Nearby, we can take the children (if any) to get lost in the Villapresente Labyrinth, the largest in Spain, with five kilometers of corridors. It only needs to be snow-covered to imagine ourselves in the end of the movie The Shining, because it is a very well-designed labyrinth. There is a viewpoint to contemplate its layout from a bird's-eye view. And just a fifteen-minute drive from there, on the Cantabrian motorway, is the Natural Monument of the Sequoias of Monte Cabezón. The sequoias were planted in the 1940s thanks to the self-sufficiency policy of the early Franco years, with the intention of minimizing external dependence and imports, including those of forest raw materials. One can imagine, walking among such a magnificent tree mass, like James Stewart in Vertigo.

From here, half an hour away, going up a winding road, you can access the monumental El Soplao cave, one of the many in Cantabria, like Altamira, not being an example of prehistoric art but a geological wonder of nature, as it holds a true paradise for speleology (stalactites, stalagmites, flows, columns, cave pearls, dogtooth spar, etc.).

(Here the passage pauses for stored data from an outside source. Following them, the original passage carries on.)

-- ==== Sys2Proof/Machine/SeqPred.lean ====
section
/-! DEFINITION. Sys2Proof/Machine/SeqPred.lean: compares, predicate logic and select (R226 to R229). -/

namespace Sys2Proof.Machine

/-- cmp.eq. -/
def execCmpEq (p : BitVec 2) (d : BitVec 3) (a b : BitVec 5) (w : BitVec 2) (s : State) : Host.Outcome State Fault Refusal :=
  predInstr (.cmpEq p d a b w) p d (condition .eq w (s.me.rd a) (s.me.rd b)) s

/-- cmp.ne. -/
def execCmpNe (p : BitVec 2) (d : BitVec 3) (a b : BitVec 5) (w : BitVec 2) (s : State) : Host.Outcome State Fault Refusal :=
  predInstr (.cmpNe p d a b w) p d (condition .ne w (s.me.rd a) (s.me.rd b)) s

/-- cmp.lt. -/
def execCmpLt (p : BitVec 2) (d : BitVec 3) (a b : BitVec 5) (w : BitVec 2) (s : State) : Host.Outcome State Fault Refusal :=
  predInstr (.cmpLt p d a b w) p d (condition .lt w (s.me.rd a) (s.me.rd b)) s

/-- cmp.ge. -/
def execCmpGe (p : BitVec 2) (d : BitVec 3) (a b : BitVec 5) (w : BitVec 2) (s : State) : Host.Outcome State Fault Refusal :=
  predInstr (.cmpGe p d a b w) p d (condition .ge w (s.me.rd a) (s.me.rd b)) s

/-- pand. -/
def execPand (p : BitVec 2) (d a b : BitVec 3) (s : State) : Host.Outcome State Fault Refusal :=
  predInstr (.pand p d a b) p d (s.me.pred a && s.me.pred b) s

/-- por. -/
def execPor (p : BitVec 2) (d a b : BitVec 3) (s : State) : Host.Outcome State Fault Refusal :=
  predInstr (.por p d a b) p d (s.me.pred a || s.me.pred b) s

/-- pxor. -/
def execPxor (p : BitVec 2) (d a b : BitVec 3) (s : State) : Host.Outcome State Fault Refusal :=
  predInstr (.pxor p d a b) p d (s.me.pred a ^^ s.me.pred b) s

/-- pandn: q and not r. -/
def execPandn (p : BitVec 2) (d a b : BitVec 3) (s : State) : Host.Outcome State Fault Refusal :=
  predInstr (.pandn p d a b) p d (s.me.pred a && !s.me.pred b) s

/-- p7 ++ … ++ p0 (R227). -/
def Seq.predByte (q : Seq) : Nat :=
  (List.range 8).foldl (fun acc i => acc + (if q.pred (BitVec.ofNat 3 i) then 2 ^ i else 0)) 0

/-- pget: the eight predicates as a byte; bit 0 is always 1. -/
def execPget (p : BitVec 2) (d : BitVec 5) (s : State) : Host.Outcome State Fault Refusal :=
  regInstr (.pget p d) p d (BitVec.ofNat 64 s.me.predByte) s

/-- p1 to p7 set from bits [7:1] of a value. -/
def Seq.setPreds (q : Seq) (v : DWord) : Seq :=
  [1, 2, 3, 4, 5, 6, 7].foldl (fun q i => q.wrPred (BitVec.ofNat 3 i) (v.getLsbD i)) q

/-- pset: p1 to p7 from a[1] to a[7]. -/
def execPset (p : BitVec 2) (a : BitVec 5) (s : State) : Host.Outcome State Fault Refusal :=
  let v := s.me.rd a
  seqInstr (.pset p a) p 4 (fun e s => s.modMe (fun q => (q.setPreds (v ^^^ e)).advance)) s

/-- sel: a if the predicate holds, else b (R228). -/
def execSel (p : BitVec 2) (d a b : BitVec 5) (q : BitVec 3) (s : State) : Host.Outcome State Fault Refusal :=
  regInstr (.sel p d a b q) p d (if s.me.pred q then s.me.rd a else s.me.rd b) s

/-- cmpi.eq (R229). -/
def execCmpiEq (p : BitVec 2) (d : BitVec 3) (a : BitVec 5) (i : BitVec 14) (s : State) : Host.Outcome State Fault Refusal :=
  predInstr (.cmpiEq p d a i) p d (immEq (s.me.rd a) i) s

/-- cmpi.lt (R229). -/
def execCmpiLt (p : BitVec 2) (d : BitVec 3) (a : BitVec 5) (i : BitVec 14) (s : State) : Host.Outcome State Fault Refusal :=
  predInstr (.cmpiLt p d a i) p d (immLt (s.me.rd a) i) s

/-- cmpi.ltu (R229). -/
def execCmpiLtu (p : BitVec 2) (d : BitVec 3) (a : BitVec 5) (i : BitVec 14) (s : State) : Host.Outcome State Fault Refusal :=
  predInstr (.cmpiLtu p d a i) p d (immLtu (s.me.rd a) i) s

end Sys2Proof.Machine
end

Ending a day in Cantabria is special if done while contemplating the sunset over the sea, looking west, from the Liencres Dunes Natural Park, which can be reached by taking a walk through its cool pine forest.

These are just some of the hidden treasures in infinite Cantabria, avoiding the most visited sites, although they are also worthy of a visit. Cantabria is a unique paradise, sea and mountains, with a unique microclimate that attracts caravans from all over Europe, where during the summer it is common for the maximum temperature to be half, half! of the maximum in Madrid. And, with luck, some days it rains.